La géopolitique européenne ne favorise plus la France. Elle la met à la remorque. Plus grave, le lien entre la dévalorisation systématique de la France et le choix européiste qui a été fait il y a au moins trois décennies (l’Europe se substituant à la France) mériterait d’être davantage mis en valeur. Il est au ressort du décrochage de la France. Entends-moi bien : je ne remets pas en cause l’idée européenne (celle du resserrement de la solidarité entre les nations européennes, y compris l’Ukraine et la Russie) mais il est temps de poser clairement le problème, de savoir comment nous pouvons concilier la prépondérance économique allemande – qui est un fait – avec la diversité culturelle et l’hétérogénéité économique des autres nations européennes. Cela passe – je le crois – par une reconfiguration stratégique, géographique et institutionnelle du projet européen dans une perspective qui ne soit pas étroitement « occidentaliste », mais mondiale.

Venons-en aux remèdes. C’est la seule chose qui compte. Tu évoques une coalition de la gauche et de la droite pour une durée de quelques années. C’est infaisable dans le système actuel. Il faut un puissant électrochoc et un rassemblement de salut public. Pour faire quoi ? Je suis d’accord avec la plupart de tes propositions : réhabiliter le travail – et d’abord l’Ecole, rompre avec la démagogie technophobe des Verts, définir et appliquer une politique républicaine en matière d’immigration, de justice et de sécurité, refonder la légitimité démocratique, accepter, bien sûr, l’économie de marché et la rénovation de l’Etat-providence que seul le retour à la croissance pourra permettre et qu’il faut donc concevoir simultanément.

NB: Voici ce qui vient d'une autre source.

/-- 43 R206; 42 R182; 46 R292, R294: an LFO tick writes the LFO registers; it moves an active voice's period and pan
toward their targets by the glide rate, loads its oscillators' modulation from the tick's multipliers and their new
periods, and with the filter steps its filter envelope once and tunes its filter to the modulated cutoff, clamped to
30 to 20000 Hz; it leaves an inactive voice alone, and writes nothing else. -/
def Obligations.TickGlidesActiveVoices : Prop :=
  ∀ k s t, lfoTick k s = .ok t →
    TickedRegisters s t ∧
      (∀ i v u, v = getVoice s.voices i → u = getVoice t.voices i →
        if voiceIsActive v then TickedVoice s t v u else u = v) ∧
      t = { s with
        lfoStep := t.lfoStep, lfo := t.lfo, vibratoMod := t.vibratoMod, pwm := t.pwm, filterZip := t.filterZip,
        voices := t.voices, written := { s.written with lfoStep := true, vibratoMod := true, pwm := true } }

/-- 40 R135, R136: `OSC.NEXT` advances the phase, starts a cycle when it is at most pi/4 and otherwise goes on inside the
cycle, reflecting at `phaseMax`; it completes when the fields it reads hold values. The first call of a reset
oscillator starts a cycle: it reads no register that may be UNSET, writes `phaseMax`, leaves the phase at -0.0 and
returns the amplitude less the mean term. -/
def Obligations.ResetOscillatorStartsCycle : Prop :=
  (∀ k o x u, oscNext k o = .ok (x, u) → o.cycleSet = true ∧ OscStep o x u) ∧
  (∀ k o, o.cycleSet = true → o.phaseMaxSet = true → ∃ x u, oscNext k o = .ok (x, u)) ∧
  ∀ k o, ∃ k' out u, oscNext k (oscReset o) = .ok (out, u) ∧ out = fsub k' o.amplitude u.dc ∧
    u.phase = 0x80000000#32 ∧ u.phaseMaxSet = true ∧ u.period = o.period ∧ u.amplitude = o.amplitude ∧
    u.modulation = o.modulation

/-- 40 R138: `OSC.SQUAREWAVE` puts the oscillator half a period after the other one: from the other's reflected phase
when that rises, from its phase when it falls, else from -pi. It completes when the fields of the other oscillator that
it reads hold values. -/
def Obligations.SquareWaveResynchronises : Prop :=
  (∀ k o other p u, oscSquareWave k o other p = .ok u → Resynchronised o other p u) ∧
    ∀ k o other p, other.cycleSet = true → (flt 0x00000000#32 other.inc = true → other.phaseMaxSet = true) →
      ∃ u, oscSquareWave k o other p = .ok u

/-- 42 R181, R183; 70 R387: `FILTER.RENDER` of a filter whose fields hold values gives the low-pass output and the new
integrators. After a filter reset it returns +0.0 for every finite input and keeps its integrators, until its
coefficients are written again. -/
def Obligations.ResetFilterIsSilent : Prop :=
  (∀ k x f, filterSet f = true → ∃ y u, filterRender k x f = .ok (y, u) ∧ FilterStep f x y u) ∧
    ∀ k x f, fisFinite x = true → filterRender k x (filterReset f) = .ok (0x00000000#32, filterReset f)

/-- 41 R162: a step of an envelope whose fields hold values completes and hands off exactly when level plus target
exceeds 3.0, and returns the level before the handoff's writes; the coefficients never change. -/
def Obligations.EnvelopeHandsOffAboveThreshold : Prop :=
  ∀ k e, envSet e = true → ∃ l u, envNext k e = .ok (l, u) ∧ EnvStep e l u

/-- 41 R168: in release, with a multiplier in [0, 1), a step never raises a level and never takes it below 0. -/
def Obligations.ReleaseNeverRaisesLevel : Prop :=
  ∀ k e, envSet e = true → e.target = 0x00000000#32 → fle 0x00000000#32 e.multiplier = true →
    flt e.multiplier 0x3F800000#32 = true → fisFinite e.level = true → fle 0x00000000#32 e.level = true →
    ∃ l u, envNext k e = .ok (l, u) ∧ fle 0x00000000#32 l = true ∧ fle l e.level = true

/-- 41 R161, R163, R164, R167: reset leads to IDLE, attack to ATTACK, and release out of the attack, from any phase. -/
def Obligations.EnvelopePhaseTransitions : Prop :=
  ∀ k e, envPhase (envReset e) = .idle ∧ envPhase (envRelease e) ≠ .attack ∧ (envRelease e).level = e.level ∧
    (e.levelSet = true → ∃ u, envAttack k e = .ok u ∧ envPhase u = .attack)
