/-! ## `acceptBlock` -/

@[simp] theorem acceptBlock_params (p : Snapshot) (es : List Event) (n c : Nat) (s : State) :
    (acceptBlock p es n c s).params = s.params := rfl
@[simp] theorem acceptBlock_voices (p : Snapshot) (es : List Event) (n c : Nat) (s : State) :
    (acceptBlock p es n c s).voices = s.voices := rfl
@[simp] theorem acceptBlock_sampleRate (p : Snapshot) (es : List Event) (n c : Nat) (s : State) :
    (acceptBlock p es n c s).sampleRate = s.sampleRate := rfl
@[simp] theorem acceptBlock_blockSize (p : Snapshot) (es : List Event) (n c : Nat) (s : State) :
    (acceptBlock p es n c s).blockSize = s.blockSize := rfl
@[simp] theorem acceptBlock_lifecycle (p : Snapshot) (es : List Event) (n c : Nat) (s : State) :
    (acceptBlock p es n c s).lifecycle = s.lifecycle := rfl
@[simp] theorem acceptBlock_fault (p : Snapshot) (es : List Event) (n c : Nat) (s : State) :
    (acceptBlock p es n c s).fault = s.fault := rfl
@[simp] theorem acceptBlock_noiseSeed (p : Snapshot) (es : List Event) (n c : Nat) (s : State) :
    (acceptBlock p es n c s).noiseSeed = s.noiseSeed := rfl
@[simp] theorem acceptBlock_pitchBend (p : Snapshot) (es : List Event) (n c : Nat) (s : State) :
    (acceptBlock p es n c s).pitchBend = s.pitchBend := rfl
@[simp] theorem acceptBlock_sustainPedalPressed (p : Snapshot) (es : List Event) (n c : Nat) (s : State) :
    (acceptBlock p es n c s).sustainPedalPressed = s.sustainPedalPressed := rfl
@[simp] theorem acceptBlock_modWheel (p : Snapshot) (es : List Event) (n c : Nat) (s : State) :
    (acceptBlock p es n c s).modWheel = s.modWheel := rfl
@[simp] theorem acceptBlock_lfo (p : Snapshot) (es : List Event) (n c : Nat) (s : State) :
    (acceptBlock p es n c s).lfo = s.lfo := rfl
@[simp] theorem acceptBlock_lfoStep (p : Snapshot) (es : List Event) (n c : Nat) (s : State) :
    (acceptBlock p es n c s).lfoStep = s.lfoStep := rfl
@[simp] theorem acceptBlock_lastNote (p : Snapshot) (es : List Event) (n c : Nat) (s : State) :
    (acceptBlock p es n c s).lastNote = s.lastNote := rfl
@[simp] theorem acceptBlock_filterZip (p : Snapshot) (es : List Event) (n c : Nat) (s : State) :
    (acceptBlock p es n c s).filterZip = s.filterZip := rfl
@[simp] theorem acceptBlock_vibratoMod (p : Snapshot) (es : List Event) (n c : Nat) (s : State) :
    (acceptBlock p es n c s).vibratoMod = s.vibratoMod := rfl
@[simp] theorem acceptBlock_pwm (p : Snapshot) (es : List Event) (n c : Nat) (s : State) :
    (acceptBlock p es n c s).pwm = s.pwm := rfl
@[simp] theorem acceptBlock_written (p : Snapshot) (es : List Event) (n c : Nat) (s : State) :
    (acceptBlock p es n c s).written = s.written := rfl
@[simp] theorem acceptBlock_notifications (p : Snapshot) (es : List Event) (n c : Nat) (s : State) :
    (acceptBlock p es n c s).notifications = [] := rfl
@[simp] theorem acceptBlock_snapshot (p : Snapshot) (es : List Event) (n c : Nat) (s : State) :
    (acceptBlock p es n c s).snapshot = p := rfl
@[simp] theorem acceptBlock_block (p : Snapshot) (es : List Event) (n c : Nat) (s : State) :
    (acceptBlock p es n c s).block = some (startBlock es n c) := rfl
@[simp] theorem acceptBlock_out (p : Snapshot) (es : List Event) (n c : Nat) (s : State) :
    (acceptBlock p es n c s).out = emptyBuffers := rfl
@[simp] theorem acceptBlock_commands (p : Snapshot) (es : List Event) (n c : Nat) (s : State) :
    (acceptBlock p es n c s).commands = s.commands := rfl
@[simp] theorem acceptBlock_reply (p : Snapshot) (es : List Event) (n c : Nat) (s : State) :
    (acceptBlock p es n c s).reply = .pending := rfl
@[simp] theorem acceptBlock_draws (p : Snapshot) (es : List Event) (n c : Nat) (s : State) :
    (acceptBlock p es n c s).draws = s.draws := rfl
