/-- The segment after an event ends no earlier than the event's offset (47 R325). -/
theorem le_segmentEnd_advanceEvent {b : Block} {e : Event} (h : blockOperandsLegal b = true)
    (he : nextEvent b = some e) : e.offset ≤ segmentEnd (advanceEvent b) := by
  obtain ⟨-, -, hrange, hordered⟩ := blockOperandsLegal_iff.1 h
  cases hn : nextEvent (advanceEvent b) with
  | some f =>
    obtain ⟨hi, rfl⟩ := List.getElem?_eq_some_iff.1 he
    obtain ⟨hj, rfl⟩ := List.getElem?_eq_some_iff.1 hn
    rw [segmentEnd_of_some hn]
    exact List.pairwise_iff_getElem.1 (eventsOrdered_iff.1 hordered) _ _ hi hj (Nat.lt_succ_self _)
  | none =>
    rw [segmentEnd_of_none hn]
    exact (eventsInRange_iff.1 hrange e (List.mem_of_getElem? he)).le

/-! ## The invariant -/

/-- What `schedulerOk` says of the block in progress. -/
structure SchedulerSound (s : State) (b : Block) : Prop where
  ready      : s.lifecycle = .ready
  snapshot   : snapshotLegal s.params.filterPresent s.snapshot = true
  operands   : blockOperandsLegal b = true
  evIndex    : b.evIndex ≤ b.events.length
  afterStart : segmentStart b ≤ b.cursor
  beforeEnd  : b.cursor ≤ segmentEnd b
  ch0        : s.out.ch0.length = b.cursor
  ch1        : s.out.ch1.length = if b.channels = 2 then b.cursor else 0

theorem schedulerOk_iff {s : State} : schedulerOk s = true ↔ ∀ b, s.block = some b → SchedulerSound s b := by
  unfold schedulerOk
  cases hb : s.block with
  | none => simp
  | some b =>
    simp only [OutBuffers.wf, cursorsInRange, Bool.and_eq_true, decide_eq_true_eq, beq_iff_eq, Option.some.injEq,
      forall_eq']
    constructor
    · rintro ⟨⟨⟨⟨h1, h2⟩, h3⟩, ⟨h4, h5⟩, h6⟩, h7, h8⟩
      exact ⟨h1, h2, h3, h4, h5, h6, h7, h8⟩
    · rintro ⟨h1, h2, h3, h4, h5, h6, h7, h8⟩
      exact ⟨⟨⟨⟨h1, h2⟩, h3⟩, ⟨h4, h5⟩, h6⟩, h7, h8⟩

theorem schedulerOk_of_no_block {s : State} (h : s.block = none) : schedulerOk s = true :=
  schedulerOk_iff.2 fun b hb => by rw [h] at hb; cases hb

theorem schedulerOk_of_block {s : State} {b : Block} (hb : s.block = some b) (h : SchedulerSound s b) :
    schedulerOk s = true :=
  schedulerOk_iff.2 fun c hc => by rw [hb] at hc; cases hc; exact h

/-- Past a rendered frame, whose elements stand in the output (47 R320; 20 R82). -/
theorem SchedulerSound.afterFrame {s u : State} {b : Block} (h : SchedulerSound s b)
    (hc : b.cursor < segmentEnd b) (hu : segmentFrame (stepKey s) b s = .ok u) :
    SchedulerSound (afterFrame u) (advanceCursor b) := by
  have same := (segmentFrame_frame hu).1
  obtain ⟨left, right, mono, hout⟩ := segmentFrame_out hu
  obtain ⟨hch0, hch1⟩ := outFrame_wf h.ch0 h.ch1 left right mono
  rw [← hout] at hch0 hch1
  exact {
    ready := same.lifecycle.trans h.ready
    snapshot := by
      change snapshotLegal u.params.filterPresent u.snapshot = true
      rw [same.params, same.snapshot]
      exact h.snapshot
    operands := h.operands
    evIndex := h.evIndex
    afterStart := Nat.le_succ_of_le h.afterStart
    beforeEnd := hc
    ch0 := hch0
    ch1 := hch1 }

/-- Past an event that kept what the invariant speaks of but `evIndex` (44 R230; 47 R320). -/
theorem SchedulerSound.afterEvent {s u : State} {b : Block} {e : Event} (h : SchedulerSound s b)
    (he : nextEvent b = some e) (hc : e.offset ≤ b.cursor) (hlife : u.lifecycle = s.lifecycle)
    (hparams : u.params = s.params) (hsnapshot : u.snapshot = s.snapshot) (hout : u.out = s.out) :
    SchedulerSound u (advanceEvent b) where
  ready := hlife.trans h.ready
  snapshot := by rw [hparams, hsnapshot]; exact h.snapshot
  operands := h.operands
  evIndex := (List.getElem?_eq_some_iff.1 he).1
  afterStart := by rw [segmentStart_advanceEvent he]; exact hc
  beforeEnd := by
    refine h.beforeEnd.trans ?_
    rw [segmentEnd_of_some he]
    exact le_segmentEnd_advanceEvent h.operands he
  ch0 := by rw [hout]; exact h.ch0
  ch1 := by rw [hout]; exact h.ch1
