-- ==== Sys2Proof/Machine/Core.lean ====
section
/-! DEFINITION. The machine as the host runs it. -/

def Sys2Proof.core : Host.Core := { State := Sys2Proof.Machine.State, Fault := Sys2Proof.Machine.Fault, Refusal := Sys2Proof.Machine.Refusal, step := Sys2Proof.Machine.step, reset := Sys2Proof.Machine.State.reset }
end

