-- ==== Sys2Proof/Safety.lean ====
section
/-! DEFINITION. The terms claims are stated in: the launch premise and the host's duties (spec/70_reset_and_hazards.md R233, R238, R241, R243),
the facts of a tree and of its codes (spec/10_state.md R29, spec/42_code_assigner.md R131), and the machine's invariants. -/

namespace Sys2Proof.Machine

/-! ### Launch premise and host duties -/

/-- `HuffReset(s)` (R233): the block is in the state of R40; its parameter and the host's side are the machine's own. -/
def HuffReset (s : State) : Prop := s = { State.reset with cfg := s.cfg, host := s.host }

/-- The bytes a list of issued words counts: the first pass (R234). -/
def countedBytes (ws : List CmdWord) : List Byte :=
  ws.filterMap fun w => match decode w with
    | .instr (.count b) => some b
    | _ => none

/-- The bytes a list of issued words encodes: the second pass (R234). -/
def encodedBytes (ws : List CmdWord) : List Byte :=
  ws.filterMap fun w => match decode w with
    | .instr (.encode b) => some b
    | _ => none

/-- `SamePasses` (R238, R243): the ENCODE bytes equal the COUNT bytes, in order. -/
def SamePasses (ws : List CmdWord) : Prop := encodedBytes ws = countedBytes ws

/-- `DrainsEventually` (R241, R243) of an infinite execution: a drain that stays enabled is taken. -/
def DrainsEventually (trace : Nat → State) : Prop :=
  ∀ n, (∀ m ≥ n, (trace m).outq ≠ []) → ∃ m ≥ n, (trace m).host.agenda.head? = some .drain

/-! ### Trees -/

/-- The leaves from left to right, each with its frequency (R29 (c)). -/
def Tree.leafPairs : Tree → List (Byte × Word64)
  | .leaf s f => [(s, f)]
  | .internal _ _ l r => Tree.leafPairs l ++ Tree.leafPairs r

/-- The ages of the internal nodes (R29 (e)). -/
def Tree.ages : Tree → List (BitVec 8)
  | .leaf _ _ => []
  | .internal _ a l r => a :: (Tree.ages l ++ Tree.ages r)

/-- Each leaf's path from the root: false for left, true for right, the root's decision first (R131). -/
def Tree.paths : Tree → List (Byte × List Bool)
  | .leaf s _ => [(s, [])]
  | .internal _ _ l r =>
    (Tree.paths l).map (fun p => (p.1, false :: p.2)) ++ (Tree.paths r).map (fun p => (p.1, true :: p.2))

/-- The total number of code bits a tree costs: depth times frequency, summed over its leaves (R120, R164). -/
def Tree.costFrom (d : Nat) : Tree → Nat
  | .leaf _ f => d * f.toNat
  | .internal _ _ l r => Tree.costFrom (d + 1) l + Tree.costFrom (d + 1) r

/-- "for any internal node, frequency == left.frequency + right.frequency" (R29 (b)), exactly, with no wrap. -/
def Tree.SumsExact : Tree → Prop
  | .leaf _ _ => True
  | .internal f _ l r => f.toNat = l.freq.toNat + r.freq.toNat ∧ Tree.SumsExact l ∧ Tree.SumsExact r

/-- `Σ_{b=0..255} FREQ[b]`, exactly (R27). -/
def freqSum (freq : ByteTable Word64) : Nat := (allBytes.map fun b => (tableGet freq b).toNat).sum

/-- The byte values that occur with their counts, in byte order (R102, R113). -/
def occurring (freq : ByteTable Word64) : List (Byte × Word64) :=
  (allBytes.filter fun b => tableGet freq b != 0).map fun b => (b, tableGet freq b)

/-- `Σ_{d} (decision_d << d)` over a path (R131). -/
def pathValue (path : List Bool) : Nat := ((List.range path.length).map fun d => if path.getD d false then 2 ^ d else 0).sum

/-- The tree facts R29 and R118 give for a table: exact sums, the leaves, the root's frequency, the ages, the node count and the depth. -/
structure TreeFor (freq : ByteTable Word64) (t : Tree) : Prop where
  sums : t.SumsExact
  leaves : t.leafPairs.Perm (occurring freq)
  root : t.freq.toNat = freqSum freq
  ages : t.ages.Perm ((List.range (leafCount freq - 1)).map (BitVec.ofNat 8))
  nodes : t.preorder.length = 2 * leafCount freq - 1
  depth : ∀ p ∈ t.paths, p.2.length ≤ leafCount freq - 1

/-! ### Command words and sequences -/

/-- The three ways a word is malformed (R203): a reserved opcode, a nonzero RSV field, or a nonzero ARG on a command other than COUNT and
ENCODE. Said on the word's bits, apart from the decoder. -/
def Malformed (w : CmdWord) : Prop :=
  0xB ≤ (w.extractLsb' 28 4).toNat ∨ w.extractLsb' 8 20 ≠ 0 ∨
    (w.extractLsb' 28 4 ≠ 0x2 ∧ w.extractLsb' 28 4 ≠ 0x8 ∧ w.extractLsb' 0 8 ≠ 0)

/-- The phases in which a command is not legal, outside ERROR (R84, the "legal in" column). -/
def WrongPhase : Instr → Phase → Prop
  | .nop, _ => False
  | .clear, _ => False
  | .count _, p => p ≠ .count
  | .build, p => p ≠ .count
  | .assign, p => p ≠ .built
  | .emitHdr, p => p ≠ .coded
  | .emitTree, p => p ≠ .hdr
  | .emitSep, p => p ≠ .tree
  | .encode _, p => p ≠ .payload
  | .flush, p => p ≠ .payload
  | .abort, _ => False

/-- Commands executed one after the other (R63). -/
def runInstrs : List Instr → State → Host.Outcome State Fault Refusal
  | [], s => .next s
  | i :: is, s =>
    match exec i s with
    | .next t => runInstrs is t
    | .fault r => .fault r
    | .refused r => .refused r

/-- The eight bits of a byte, low bit first (R59). -/
def byteBits (x : Byte) : List Bool := (List.range 8).map x.getLsbD

/-- The filled bits of ACC, low bit first (R32). -/
def heldBits (s : State) : List Bool := (List.range s.fill.toNat).map s.acc.getLsbD

/-! ### Phases -/

/-- The phases in which the code table is assigned and no error has been raised (R23). -/
def afterAssign : Phase → Bool
  | .count | .built | .error => false
  | .coded | .hdr | .tree | .payload | .done => true

/-- The phase that follows in the order of R23. -/
def nextPhase : Phase → Phase
  | .count => .built
  | .built => .coded
  | .coded => .hdr
  | .hdr => .tree
  | .tree => .payload
  | .payload => .done
  | .done => .done
  | .error => .error

/-! ### Invariants -/

/-- What holds of the registers in every state a run reaches (R24, R25, R27 to R33). -/
structure RegistersAgree (s : State) : Prop where
  /-- R27: `TOTAL = Σ FREQ[b]`, exactly. -/
  total : s.total.toNat = freqSum s.freq
  /-- R32: bits ACC[7:FILL] are 0. -/
  packer : s.acc >>> s.fill.toNat = 0#8
  /-- R24: an error code stands exactly in ERROR. -/
  err : s.err = .none ↔ s.phase ≠ .error
  /-- R25: ERRINFO is 0 until an error is raised. -/
  info : s.phase ≠ .error → s.errInfo = 0
  /-- R23, R28: no tree exists in COUNT. -/
  counting : s.phase = .count → s.tree = none
  /-- R28, R30: without a tree the three counts and the age counter are at reset, and there are no codes. -/
  noTree : s.tree = none → s.leaves = 0 ∧ s.nodes = 0 ∧ s.merges = 0 ∧ s.age = 0 ∧ s.codesV = false
  /-- R23: from BUILT on there is a tree. -/
  built : s.phase ≠ .count → s.phase ≠ .error → s.tree.isSome = true
  /-- R30, R113, R119: a tree is the one BUILD makes of the table, and the three counts describe it. -/
  hasTree : ∀ t, s.tree = some t →
    buildTree s.cfg.leftFirst s.freq = (some t, s.merges) ∧ s.age = s.merges ∧ s.leaves.toNat = leafCount s.freq ∧
      s.nodes.toNat = 2 * s.leaves.toNat - 1 ∧ s.merges.toNat = s.leaves.toNat - 1
  /-- R23, R31: outside ERROR, CODES_V tells whether ASSIGN has run. -/
  codesV : s.phase ≠ .error → s.codesV = afterAssign s.phase
  /-- R31: the code table is ASSIGN's for the tree, and all 0 before ASSIGN. -/
  codes : s.codeLen = (codesOf (if s.codesV then s.tree else none)).len ∧ s.codeVal = (codesOf (if s.codesV then s.tree else none)).val
  /-- R32, R33: before PAYLOAD the packer and its counters are at reset. -/
  idlePacker : s.phase ≠ .payload → s.phase ≠ .done → s.phase ≠ .error →
    s.acc = 0 ∧ s.fill = 0 ∧ s.payloadBits = 0 ∧ s.encCount = 0
  /-- R162: after FLUSH no partial byte is left. -/
  flushed : s.phase = .done → s.acc = 0 ∧ s.fill = 0

/-- Every byte emitted in the run so far, drained or not (R56, R235). -/
def emitted (s : State) : List Byte := s.host.drained ++ s.outq

/-- What the packer owes to the bytes encoded so far (R160, R161, R164): their stream's full bytes have been emitted after `front`, its other
bits stand in ACC, and the counters count it. -/
def PackedSoFar (front : List Byte) (s : State) : Prop :=
  ∃ bs : List Byte, (∀ b ∈ bs, tableGet s.freq b ≠ 0) ∧
    emitted s = front ++ fullBytes (streamOf s bs) ∧
    s.acc = payloadByte (streamOf s bs) ((streamOf s bs).length / 8) ∧
    s.fill.toNat = (streamOf s bs).length % 8 ∧
    s.payloadBits = BitVec.ofNat 64 (streamOf s bs).length ∧
    s.encCount = BitVec.ofNat 64 bs.length

/-- What the finished payload owes to the bytes encoded (R147, R160, R164): the container is complete. -/
def PackedWhole (s : State) : Prop :=
  ∃ bs : List Byte, (∀ b ∈ bs, tableGet s.freq b ≠ 0) ∧
    emitted s = container s.tree (streamOf s bs) ∧
    s.payloadBits = BitVec.ofNat 64 (streamOf s bs).length ∧
    s.encCount = BitVec.ofNat 64 bs.length

/-- What has been emitted in each phase (R147, R220, R221), with OUT_BYTES its count modulo 2^64 (R34). -/
structure OutputIsContainerPrefix (s : State) : Prop where
  before : s.phase = .count ∨ s.phase = .built ∨ s.phase = .coded → emitted s = []
  hdr : s.phase = .hdr → emitted s = magic
  tree : s.phase = .tree → emitted s = magic ++ treeBlock s.tree
  payload : s.phase = .payload → PackedSoFar (magic ++ treeBlock s.tree ++ separator) s
  done : s.phase = .done → PackedWhole s
  idlePacker : s.phase ≠ .payload → s.phase ≠ .done → s.phase ≠ .error →
    s.acc = 0 ∧ s.fill = 0 ∧ s.payloadBits = 0 ∧ s.encCount = 0
  outBytes : s.outBytes = BitVec.ofNat 64 (emitted s).length

end Sys2Proof.Machine
end

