-- ==== Sys2Proof/Laws/PerInstr.lean ====
section
/-! SUPPORT. Statements about every command, one lemma per constructor (LAWS.json). -/

namespace Sys2Proof.Laws.EncodeWellFormed

/-- The word of a command passes the three format checks of spec/30_encoding.md R85. -/
def Statement (i : Instr) : Prop := (fieldsOf (encode i)).wellFormed = true

theorem nop : Statement .nop := rfl
theorem clear : Statement .clear := rfl
theorem count (b : Byte) : Statement (.count b) := by unfold Statement; revert b; decide +kernel
theorem build : Statement .build := rfl
theorem assign : Statement .assign := rfl
theorem emitHdr : Statement .emitHdr := rfl
theorem emitTree : Statement .emitTree := rfl
theorem emitSep : Statement .emitSep := rfl
theorem encode (b : Byte) : Statement (.encode b) := by unfold Statement; revert b; decide +kernel
theorem flush : Statement .flush := rfl
theorem abort : Statement .abort := rfl

end Sys2Proof.Laws.EncodeWellFormed
end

Tout cela ne sera possible que par un retour à l’Etat que tu évoques, c’est-à-dire aux valeurs collectives de patriotisme et de civisme qui sont à l’opposé de l’hyper individualisme libéral ambiant. Pour parler clair, par un renouveau de la France dont l’Histoire a fourni quelques exemples mais que le jour crépusculaire qui baigne aujourd’hui la conscience de la nation française ne laisse guère apercevoir.

Est-il possible qu’un tel projet de salut public puisse être porté à l’encontre de nos « élites mondialisées » (expression que j’emprunte au sociologue polonais Zygmunt Bauman) et trouver le concours du peuple ? Impossible, sans un énorme choc extérieur !

Peut-être pouvons-nous le préparer. D’abord par un travail de conscientisation de nos élites et de l’opinion publique auquel ton livre, salubre, participe. Le nœud gordien, c’est la désespérance française. C’est avec cela qu’il faut trancher. En montrant que la résurrection de la France n’est pas incompatible avec l’idée d’une Europe raisonnable, tu peux y aider puissamment, parce que tu es, justement, un homme politique raisonnable et apprécié comme tel.


Rédigé par Jean Pierre Chevenement le Lundi 24 Mars 2014 à 19:35 | Lu 5317 fois



1.Posté par Carl GOMES le 27/03/2014 21:00
Je pense que les hommes politiques commencent à comprendre que la coupe est pleine, surtout les socialistes qui ont trompé les électeurs depuis 30 ans, depuis Mitterrand.